This article is part of our DFS Football 101 series.
It's good to be at Week 8 because we can now start to look at some in-season data and draw conclusions. While we still have a small sample size, the context is we have more than 40 percent of the season in the books.
The first position I will look at is quarterback, specifically on FanDuel. This is a position that offers two types of strategies: take the best QB in the top three for the week or look for the best mid-priced player based on matchups.
I usually don't go below $7,000 in cash games. The history shows that when you do, the likelihood of the QB busting is higher compared to any other range.
The strategy on FanDuel is usually to pay up for the best player and matchup because of the way the salaries are structured from top to bottom. If you can get one of the studs (Brady/Rodgers/Brees at home) usually they are favored with a high total. If one of them is not a play, then I look at the mid-tier with a good matchup and someone who is most likely to have 40 attempts.
One of the nuances with quarterbacks on FanDuel is there is not a huge spread in the top vs. bottom and the percent of the QB salary vs. the $60,000 cap. The top is usually $9,000 and the bottom is $6,000. Because they raised the floor from $5,000 to $6,000 this season, it has made anything less than $7,000 a high-risk play and usually not worth it. Also, because it is a 0.5 PPR, we know that the scoring for other skill position players will be less, so the top-tier QBs become even more important.
This chart shows where the best value for QB has been so far through Week 6:
The only difference in quarterback scoring on FanDuel and DraftKings is the three-point bonus on DK for 300 yards passing. So when you are looking at an average of about 20 points at the position vs. a cash game target score on FD of 120 (13 percent) vs. a target score of 150 on DK (10 percent), you can see why it is more important to nail the position on FanDuel.
I usually project out a minimum of 20 points of what I need from the position regardless of it being cash or tournaments. From there, I look at what the potential ceiling is for the player. I get the ceiling possibility by looking at the player history over the last season and current season, but I also look at the opposing defense and if they have been allowing big games to quarterbacks.
From a value perspective, I need at least 3x value in tournaments to consider a quarterback. This is where matchups, Vegas, and price all come into play. It's much easier to find a $7,000 QB to hit 21 points than it is for a $9,000 QB to hit 27 points. Once you get beyond a 300-yard passing, two-TD projection (20 points), it then comes down to: can he hit 350 or 400 yards? Can he hit three or four TDs? Is there a rushing angle in play? One rushing TD and 50 yards is 11 points. That's just about 300 yards passing if you look at it that way.
Another factor that can play into your quarterback decision are looking at home/road splits. Some QBs have a significant difference when playing at home – think Drew Brees, Ben Roethlisberger, Tyrod Taylor, Aaron Rodgers.

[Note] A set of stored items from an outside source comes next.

-- ==== Sys2Proof/Tests/Slice0.lean ====
section
/-!
SUPPORT. Tests: ill-formed operands are refused, worked examples of the spec, and for every statement with hypotheses one theorem that
shows operands and a state that meet them, clause by clause.
-/

namespace Sys2Proof.Machine

open Sys2Proof

set_option Elab.async false

theorem distance_self (a : List Bool) : distance a a = 0 := by
  simp only [distance]
  induction a with
  | nil => rfl
  | cons x l ih => simpa using ih

/-! ## Ill-formed operands are refused -/

theorem test_wf_slices : (Instr.foregroundCalDone 0 [(0, [0, 0, 0])] [] []).wf = false := by decide
theorem test_wf_beat : (Instr.innerCodeword 0 0 (List.replicate 64 0)).wf = true ∧ (Instr.innerCodeword 0 0 (List.replicate 63 0)).wf = false := by decide +kernel
theorem test_wf_preamble : (Instr.kitePreambleDetect 0 (List.replicate 30 (List.replicate 32 0))).wf = false ∧ (Instr.kiteCapture 0 (List.replicate 31 [])).wf = false ∧
    (Instr.wakeSeen 0 (List.replicate 40 (List.replicate 32 0))).wf = false := by decide +kernel
theorem test_wf_sfd : (Instr.kiteSfd 0 []).wf = false ∧ (Instr.kiteFalsePreamble 0 0 []).wf = false ∧
    (Instr.kiteHeader 0 0 (List.replicate 40 (List.replicate 32 0))).wf = false := by decide +kernel
theorem test_wf_items : (Instr.locTxcReq 0 0 []).wf = false ∧ (Instr.txcReqSend 0 (List.replicate 7 ⟨0, 0, 0⟩)).wf = false := by decide
theorem test_wf_stats : (Instr.locStats 0 0 (List.replicate 13 0)).wf = false := by decide
theorem test_wf_user : (Instr.locUser 0 0 (List.replicate 15 0)).wf = false := by decide
theorem test_wf_probe : (Instr.kiteProbe 0 (List.replicate 7 0)).wf = false := by decide
theorem test_wf_serial : (Instr.kiteSerial 0 (List.replicate 15 0)).wf = false ∧ (Instr.kiteStats 0 []).wf = false := by decide
theorem test_wf_requests : (Instr.kiteNapReq 0 []).wf = false ∧ (Instr.kiteWakeReq 0 []).wf = false ∧ (Instr.kiteReqAck 0 []).wf = false := by decide
theorem test_wf_kite_user : (Instr.kiteUser 0 [256]).wf = false ∧ (Instr.kiteUser 0 (List.replicate 257 0)).wf = false := by decide +kernel
theorem test_wf_reading : (Instr.extChannelReading 0 0 0 0).wf = false := by decide
theorem test_wf_sndResult : (Instr.sndResult []).wf = false := by decide
theorem test_wf_descriptor : (Instr.descriptorFetch 0 [.clean]).wf = false := by decide
theorem test_wf_burst : (Instr.burstStart 0 { words := 257 }).wf = false := by decide
theorem test_wf_abort : (Instr.periphAbort 0 257).wf = false := by decide
theorem test_wf_cmis : (Instr.cmisWrite 0 []).wf = false ∧ (Instr.cmisWrite 0 (List.replicate 9 0)).wf = false := by decide
theorem test_wf_monitor : (Instr.cmisMonitorRefresh [(256, 0, 0)]).wf = false := by decide
theorem test_wf_block_lock : (Instr.blockLockLoss 0 (List.replicate 64 1) 0).wf = true ∧ (Instr.blockLockLoss 0 (List.replicate 63 1) 0).wf = false := by decide
theorem test_wf_capture : (Instr.captureTrigger 0 []).wf = false := by decide
theorem test_wf_alarm : (Instr.tthAlarm (some ⟨4, 0, 0, true, true, 0, 0⟩)).wf = false := by decide

/-! ## Worked examples of the spec -/

/-- Chapter 17: BALLAST_EN, HOST_SD and SUP_GATE of LN3 have their aliases at these addresses. -/
theorem test_aliases : aliasTarget 0x20000C = (0x10000, 3) ∧ aliasTarget 0x200404 = (0x10008, 1) ∧ aliasTarget 0x30002C = (0x20000, 11) := by decide

/-- Chapter 17: the masked write to LN2_AFE_CTRL sets AGC_MODE to MANUAL; masking in one of its two bits changes nothing. -/
theorem test_masked_write : (State.reset.wordWrite 2 0x120000 0x30001).get (LN.AFE_CTRL_AGC_MODE 2) = 1 ∧
    State.reset.wordWrite 2 0x120000 0x10001 = State.reset := by decide +kernel

/-- Chapter 18: the word at 0x1034_1F48 lies in bank B13. -/
theorem test_bank : memBank 0x10341F48 = 13 := by decide

/-- R350: serial-number arithmetic wraps. -/
theorem test_seq_wrap : slotTaken 0 0 0xFFFFFFFE 0x3 = some 1 ∧ slotTaken 0 0 5 5 = some 0 := by decide +kernel

/-- The state after reset is the one that applying power leaves. -/
theorem test_reset_is_power_on : State.powerOn { ({} : State) with pwr := { dev := .off } } = State.reset := by decide +kernel
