-- ==== Sys2Proof/Syntax.lean ====
section
/-! DEFINITION. The commands the block takes from outside: one constructor per row of the command table, with what the command brings with it (log entry 1). -/

namespace Sys2Proof

/-- The origin of a register write or of a change (Table SCO-6). -/
inductive Origin
  | device | hostSpi | mp | sp | debug | imageLoad | faultReaction | repair | fs | updateMsg | netMgmt
deriving DecidableEq, Repr

/-- The code of an origin (Table SCO-6); 0 stands for the device itself, which Table JRN-13 uses where no origin applies. -/
def Origin.code : Origin → Nat
  | .device => 0
  | .hostSpi => 1
  | .mp => 2
  | .sp => 3
  | .debug => 4
  | .imageLoad => 5
  | .faultReaction => 6
  | .repair => 7
  | .fs => 8
  | .updateMsg => 9
  | .netMgmt => 10

/-- A transaction of the host port as the device receives it (Table HOST-1): SEQ, ARG, LEN and ADDR of its command words (OP is the command's own), the payload words, the CRC word, and the number of clocks while select was asserted. -/
structure Txn where
  seq : Nat
  arg : Nat
  len : Nat
  addr : Nat
  payload : List Word
  crc : Word
  clocks : Nat
deriving DecidableEq, Repr

/-- What the SP writes into an LME context it holds at a row's end (R553, R554): operands, or a row of Table CRY-1. -/
inductive LmeIssue
  | load (c b n ninv nb : Nat)
  | mul (c x k : Nat)
  | red (c k : Nat)
  | clear (c : Nat)
deriving DecidableEq, Repr

/-- The units that are built as two compared copies (R32, Tables FLT-1 and FLT-2). -/
inductive Pair
  | hostCollector | journal | budgetArbiter | keyStore | tamperMonitor | permitGenerator | fieldCollector
deriving DecidableEq, Repr

/-- How a service request reaches the SP (R566, R567): as the head of the service port's queue, or as a transaction of the host port. -/
inductive SvcPath
  | fabric
  | host (t : Txn)
deriving DecidableEq, Repr
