/-- Registers of the FAB chapters' blocks (part 0). -/
def regsFab0 : List RegDef := [
  ⟨"FAB.PCFG", 0x100000, true, [(256, 0x1000)], true, false,
    [fld "CTEN" 0 1 .rw false 0 .img 0 1, fld "EXPRESS" 8 1 .ro false 0 .fixed 0 1, fld "PRESENT" 9 1 .ro false 0 .fixed 0 1]⟩,
  ⟨"FAB.PNEED", 0x100004, true, [(256, 0x1000)], false, false,
    [fld "NEEDB" 0 8 .lk true 0 .img 0 255]⟩,
  ⟨"FAB.REACH", 0x100010, true, [(256, 0x1000), (8, 0x4)], false, false,
    [fld "MASK" 0 32 .lk true 0 .img 0 4294967295]⟩,
  ⟨"FAB.PCNT", 0x100040, true, [(256, 0x1000)], false, false,
    [fld "REACH" 0 16 .rc false 0 .fixed 0 65535, fld "PLANE" 16 16 .rc false 0 .fixed 0 65535]⟩,
  ⟨"FAB.PCNT2", 0x100044, true, [(256, 0x1000)], false, false,
    [fld "LONG" 0 16 .rc false 0 .fixed 0 65535, fld "STOMP" 16 16 .rc false 0 .fixed 0 65535]⟩,
  ⟨"FAB.PSTAT", 0x100080, true, [(256, 0x1000)], false, false,
    [fld "INSERV" 0 1 .ro false 0 .fixed 0 1, fld "BLOCKED" 1 1 .ro false 0 .fixed 0 1, fld "CONG" 2 1 .ro false 0 .fixed 0 1, fld "HELDFR" 16 16 .ro false 0 .fixed 0 65535]⟩,
  ⟨"FAB.PMODEL", 0x100084, true, [(256, 0x1000)], false, false,
    [fld "RATE" 0 24 .lk true 0 .img 0 16777215, fld "OVH" 24 8 .lk true 0 .img 0 255]⟩,
  ⟨"FAB.PHOLD", 0x100088, true, [(256, 0x1000)], false, false,
    [fld "HOLDMS" 0 16 .lk true 0 .sec 0 65535]⟩,
  ⟨"FAB.PCONG", 0x10008c, true, [(256, 0x1000)], true, false,
    [fld "TH" 0 17 .rw false 0 .img 1 98304]⟩,
  ⟨"FAB.PDIV", 0x100090, true, [(256, 0x1000)], false, false,
    [fld "MAX" 0 16 .lk true 0 .img 0 65535]⟩,
  ⟨"FAB.PSTALE", 0x100094, true, [(256, 0x1000)], false, false,
    [fld "CNT" 0 32 .rc false 0 .fixed 0 4294967295]⟩,
  ⟨"FAB.GBASEL", 0x100098, true, [(256, 0x1000)], true, false,
    [fld "BASE" 0 32 .rw true 0 .img 0 4294967295]⟩,
  ⟨"FAB.GBASEH", 0x10009c, true, [(256, 0x1000)], true, false,
    [fld "BASE" 0 32 .rw true 0 .img 0 4294967295]⟩,
  ⟨"FAB.GSTAT", 0x1000a0, true, [(256, 0x1000)], false, false,
    [fld "GATES" 0 8 .ro false 0 .fixed 0 255, fld "REC" 8 16 .ro false 0 .fixed 0 65535]⟩,
  ⟨"FAB.QOCC", 0x100100, true, [(256, 0x1000), (16, 0x10)], false, false,
    [fld "OCC" 0 17 .ro false 0 .fixed 0 131071]⟩,
  ⟨"FAB.QADM", 0x100104, true, [(256, 0x1000), (16, 0x10)], false, false,
    [fld "CNT" 0 32 .rc false 0 .fixed 0 4294967295]⟩,
  ⟨"FAB.QDROP", 0x100108, true, [(256, 0x1000), (16, 0x10)], false, false,
    [fld "CONG" 0 16 .rc false 0 .fixed 0 65535, fld "NOSVC" 16 16 .rc false 0 .fixed 0 65535]⟩,
  ⟨"FAB.QPURGE", 0x10010c, true, [(256, 0x1000), (16, 0x10)], false, false,
    [fld "HOLD" 0 32 .rc false 0 .fixed 0 4294967295]⟩,
  ⟨"FAB.QLIM", 0x100200, true, [(256, 0x1000), (16, 0x4)], true, false,
    [fld "MAXC" 0 17 .rw true 0 .sec 0 98304]⟩,
  ⟨"FAB.QWGT", 0x100240, true, [(256, 0x1000), (16, 0x4)], true, false,
    [fld "WEIGHT" 0 16 .rw false 0 .sec 1 65535]⟩,
  ⟨"FAB.PLANECTL", 0x10c000, false, [], true, false,
    [fld "OFULL" 0 1 .rw true 0 .img 0 1, fld "XFULL" 1 1 .rw true 0 .img 0 1, fld "OAT" 8 1 .ro false 0 .fixed 0 1, fld "XAT" 9 1 .ro false 0 .fixed 0 1]⟩,
  ⟨"FAB.XCFG", 0x10c004, false, [], false, false,
    [fld "ROUNDS" 0 3 .lk true 0 .img 1 4]⟩,
  ⟨"FAB.MIDOUT", 0x10c008, false, [], false, false,
    [fld "OUT" 0 16 .ro false 0 .fixed 0 65535]⟩,
  ⟨"FAB.BUFSTAT", 0x10c010, false, [], false, false,
    [fld "SHUSE" 0 17 .ro false 0 .fixed 0 131071]⟩]

/-- Registers of the FAB chapters' blocks (part 1). -/
def regsFab1 : List RegDef := [
  ⟨"FAB.BUFPEAK", 0x10c014, false, [], false, false,
    [fld "PEAK" 0 17 .rc false 0 .fixed 0 131071]⟩,
  ⟨"FAB.CONGMAP", 0x10c020, false, [(8, 0x4)], false, false,
    [fld "MAP" 0 32 .ro false 0 .fixed 0 4294967295]⟩]

/-- Registers of the GTW chapters' blocks. -/
def regsGtw : List RegDef := [
  ⟨"GTW.PCFG", 0x200000, true, [(256, 0x100)], true, false,
    [fld "DEFACT" 0 16 .rw true 0 .img 0 65535, fld "PVID" 16 12 .rw false 0 .img 0 4095, fld "PPCP" 28 3 .rw false 0 .img 0 7]⟩,
  ⟨"GTW.PCFG2", 0x200004, true, [(256, 0x100)], false, false,
    [fld "EXTOFF" 0 7 .lk true 0 .img 0 127, fld "BUSID" 8 5 .lk true 0 .img 0 31]⟩,
  ⟨"GTW.VCFG", 0x200008, true, [(256, 0x100)], false, false,
    [fld "ROLE" 0 3 .lk true 0 .img 0 7]⟩,
  ⟨"GTW.PDROP", 0x200010, true, [(256, 0x100), (6, 0x4)], false, false,
    [fld "LO" 0 16 .rc false 0 .fixed 0 65535, fld "HI" 16 16 .rc false 0 .fixed 0 65535]⟩,
  ⟨"GTW.LTSEL", 0x210000, false, [], false, true,
    [fld "INST" 0 7 .rw false 0 .fixed 0 127, fld "INDEX" 16 16 .rw false 0 .fixed 0 65535]⟩,
  ⟨"GTW.LTCTL", 0x210004, false, [], false, true,
    [fld "OP" 0 3 .wo false 0 .fixed 0 7, fld "STAGED" 8 7 .ro false 0 .fixed 0 127, fld "PRESENT" 16 1 .ro false 0 .fixed 0 1]⟩,
  ⟨"GTW.LTDATA", 0x210010, false, [(16, 0x4)], false, true,
    [fld "D" 0 32 .rw false 0 .fixed 0 4294967295]⟩,
  ⟨"GTW.GCNT", 0x210080, false, [], false, false,
    [fld "SIGSHORT" 0 16 .rc false 0 .fixed 0 65535, fld "ACFSKIP" 16 16 .rc false 0 .fixed 0 65535]⟩,
  ⟨"GTW.AHIT", 0x220000, false, [(4096, 0x4)], false, false,
    [fld "CNT" 0 32 .rc false 0 .fixed 0 4294967295]⟩,
  ⟨"GTW.BCNT", 0x224000, false, [(2048, 0x4)], false, false,
    [fld "CNT" 0 32 .rc false 0 .fixed 0 4294967295]⟩,
  ⟨"GTW.TCNT", 0x228000, false, [(64, 0x4)], false, false,
    [fld "GAP" 0 16 .rc false 0 .fixed 0 65535, fld "PDU" 16 16 .rc false 0 .fixed 0 65535]⟩]

/-- Registers of the CAN chapters' blocks (part 0). -/
def regsCan0 : List RegDef := [
  ⟨"CAN.CTL", 0x400000, false, [(32, 0x1000)], true, false,
    [fld "INIT" 0 1 .rw false 0 .img 0 1, fld "RECOVER" 1 1 .wo false 0 .fixed 0 1]⟩,
  ⟨"CAN.CFG", 0x400004, false, [(32, 0x1000)], true, false,
    [fld "FDOE" 0 1 .rw true 0 .img 0 1, fld "PEX" 1 1 .rw true 0 .img 0 1, fld "MON" 2 2 .rw true 0 .img 0 1, fld "BOREC" 4 1 .rw true 0 .img 0 1, fld "STALLMS" 8 8 .rw true 0 .img 1 255]⟩,
  ⟨"CAN.NBT", 0x400008, false, [(32, 0x1000)], true, false,
    [fld "BRP" 0 6 .rw true 0 .img 1 32, fld "TSEG1" 6 9 .rw true 0 .img 2 256, fld "TSEG2" 15 8 .rw true 0 .img 2 128, fld "SJW" 23 8 .rw true 0 .img 1 128]⟩,
  ⟨"CAN.DBT", 0x40000c, false, [(32, 0x1000)], true, false,
    [fld "BRP" 0 6 .rw true 0 .img 1 32, fld "TSEG1" 6 6 .rw true 0 .img 2 32, fld "TSEG2" 12 5 .rw true 0 .img 1 16, fld "SJW" 17 5 .rw true 0 .img 1 16]⟩,
  ⟨"CAN.TDC", 0x400010, false, [(32, 0x1000)], true, false,
    [fld "TDCO" 0 7 .rw true 0 .img 0 127, fld "TDCF" 8 7 .rw true 0 .img 0 127, fld "TDCEN" 16 1 .rw true 0 .img 0 1]⟩,
  ⟨"CAN.STAT", 0x400014, false, [(32, 0x1000)], false, false,
    [fld "STATE" 0 3 .ro false 0 .fixed 0 7, fld "BLOCKED" 3 1 .ro false 0 .fixed 0 1, fld "STALL" 4 1 .ro false 0 .fixed 0 1, fld "LEC" 8 3 .ro false 0 .fixed 0 7, fld "DLEC" 12 3 .ro false 0 .fixed 0 7, fld "TDCV" 16 7 .ro false 0 .fixed 0 127, fld "STALE" 31 1 .ro false 0 .fixed 0 1]⟩,
  ⟨"CAN.ECNT", 0x400018, false, [(32, 0x1000)], false, false,
    [fld "TEC" 0 9 .ro false 0 .fixed 0 511, fld "REC" 16 8 .ro false 0 .fixed 0 255]⟩,
  ⟨"CAN.TXSTAT", 0x40001c, false, [(32, 0x1000)], false, false,
    [fld "OCC" 0 8 .ro false 0 .fixed 0 255, fld "ACT" 8 8 .ro false 0 .fixed 0 255]⟩,
  ⟨"CAN.TXABORT", 0x400020, false, [(32, 0x1000)], true, false,
    [fld "SLOTS" 0 8 .wo false 0 .fixed 0 255]⟩,
  ⟨"CAN.TXCNT", 0x400024, false, [(32, 0x1000)], false, false,
    [fld "OK" 0 16 .rc false 0 .fixed 0 65535, fld "ABORT" 16 16 .rc false 0 .fixed 0 65535]⟩,
  ⟨"CAN.TXCNT2", 0x400028, false, [(32, 0x1000)], false, false,
    [fld "FMT" 0 16 .rc false 0 .fixed 0 65535, fld "DISC" 16 16 .rc false 0 .fixed 0 65535]⟩,
  ⟨"CAN.ERRCNT", 0x40002c, false, [(32, 0x1000)], false, false,
    [fld "ERR" 0 16 .rc false 0 .fixed 0 65535, fld "ALOST" 16 16 .rc false 0 .fixed 0 65535]⟩,
  ⟨"CAN.RXCNT", 0x400030, false, [(32, 0x1000)], false, false,
    [fld "OK" 0 16 .rc false 0 .fixed 0 65535, fld "OVR" 16 16 .rc false 0 .fixed 0 65535]⟩,
  ⟨"CAN.BOCNT", 0x400034, false, [(32, 0x1000)], false, false,
    [fld "BUSOFF" 0 16 .rc false 0 .fixed 0 65535, fld "TKO" 16 16 .rc false 0 .fixed 0 65535]⟩,
  ⟨"CAN.TXID", 0x400040, false, [(32, 0x1000), (8, 0x4)], false, false,
    [fld "IDW" 0 32 .ro false 0 .fixed 0 4294967295]⟩,
  ⟨"CAN.TXTRY", 0x400060, false, [(32, 0x1000), (8, 0x4)], false, false,
    [fld "CNT" 0 16 .ro false 0 .fixed 0 65535]⟩,
  ⟨"CAN.WLCFG", 0x400800, false, [(8, 0x1000)], true, false,
    [fld "CTRL" 0 5 .rw true 0 .img 0 23, fld "RATE" 8 2 .rw true 0 .img 0 3, fld "IDE" 12 1 .rw false 0 .img 0 1, fld "DLC" 16 4 .rw false 0 .img 0 8]⟩,
  ⟨"CAN.WLID", 0x400804, false, [(8, 0x1000)], true, false,
    [fld "ID" 0 29 .rw false 0 .img 0 536870911]⟩,
  ⟨"CAN.WLIDM", 0x400808, false, [(8, 0x1000)], true, false,
    [fld "MASK" 0 29 .rw false 0 .img 0 536870911]⟩,
  ⟨"CAN.WLDM", 0x40080c, false, [(8, 0x1000), (2, 0x4)], true, false,
    [fld "MASK" 0 32 .rw false 0 .img 0 4294967295]⟩,
  ⟨"CAN.WLSTAT", 0x400814, false, [(8, 0x1000)], false, false,
    [fld "FEC" 0 6 .ro false 0 .fixed 0 63, fld "FECOVF" 8 1 .ro false 0 .fixed 0 1]⟩,
  ⟨"LIN.CTL", 0x420000, false, [(8, 0x100)], true, false,
    [fld "SCHED" 0 4 .rw false 0 .img 0 15, fld "SLEEP" 8 1 .wo false 0 .fixed 0 1, fld "WAKE" 9 1 .wo false 0 .fixed 0 1]⟩,
  ⟨"LIN.CFG", 0x420004, false, [(8, 0x100)], true, false,
    [fld "ROLE" 0 1 .rw true 0 .img 0 1, fld "BAUD" 16 15 .rw true 0 .img 1000 20000, fld "WAKEDLY" 8 8 .rw true 0 .img 0 255]⟩,
  ⟨"LIN.STAT", 0x420008, false, [(8, 0x100)], false, false,
    [fld "STATE" 0 2 .ro false 0 .fixed 0 3, fld "CURTAB" 4 4 .ro false 0 .fixed 0 15, fld "CURREC" 16 10 .ro false 0 .fixed 0 1023]⟩]

/-- Registers of the CAN chapters' blocks (part 1). -/
def regsCan1 : List RegDef := [
  ⟨"LIN.CNT", 0x420010, false, [(8, 0x100)], false, false,
    [fld "RXOK" 0 16 .rc false 0 .fixed 0 65535, fld "NORESP" 16 16 .rc false 0 .fixed 0 65535]⟩,
  ⟨"LIN.CNT2", 0x420014, false, [(8, 0x100)], false, false,
    [fld "CKSUM" 0 16 .rc false 0 .fixed 0 65535, fld "BITERR" 16 16 .rc false 0 .fixed 0 65535]⟩,
  ⟨"LIN.CNT3", 0x420018, false, [(8, 0x100)], false, false,
    [fld "OVWR" 0 8 .rc false 0 .fixed 0 255, fld "FMT" 8 8 .rc false 0 .fixed 0 255, fld "COLL" 16 16 .rc false 0 .fixed 0 65535]⟩]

Now let's look at QBs by the numbers and see what conclusions we can draw.
Top 12 – Points
As you can see there is not a huge spread in PPG between the top QB (Watson) and the 12th (Siemian). Would you have predicted Watson, Prescott, Smith, and Wentz be top-five quarterbacks after Week 6? For cash games, you want someone in the Top 12 with the lowest standard deviation. The best cash-game plays from this group are Prescott, Wentz, Brees and Palmer. Sometimes a high standard deviation could make a QB appealing for both cash games and GPPs, like a Watson or Brady because they have such a high floor.
Bottom 12 – Points
The biggest surprise is Roethlisberger, who's not only averaged 13.04 PPG, but his standard deviation is 3.65 – which suggests every game he has played has been subpar. While guys like Hoyer, Kizer and Dalton have had some great games, most have been below average.
Top 12 – Value
The majority of this group was also in the Top 12 PPG, but Manning and Rivers sneak in here at 2.23x value. This just goes to show how the position is grouped so heavily in the middle of the pack.
Bottom 12 – Value
Matt Ryan and Aaron Rodgers (though the game he got injured impacts his stats) have provided 2x value or less this year, on average. Ryan certainly has been the biggest disappointment with the change in offensive coordinators really showing an impact.
Top 12 – PPG allowed
We saw this play out in Week 7 with Bortles vs. the Colts, Taylor vs. the Bucs, and Prescott vs. the 49ers – where all posted big games.
Bottom 12 – PPG allowed
I can't remember a D/ST being so dominant against opposing QBs like the Jaguars have been this year. They are almost a full five points better than the next best option. Ironically, three of the top four teams are from the same division (AFC North).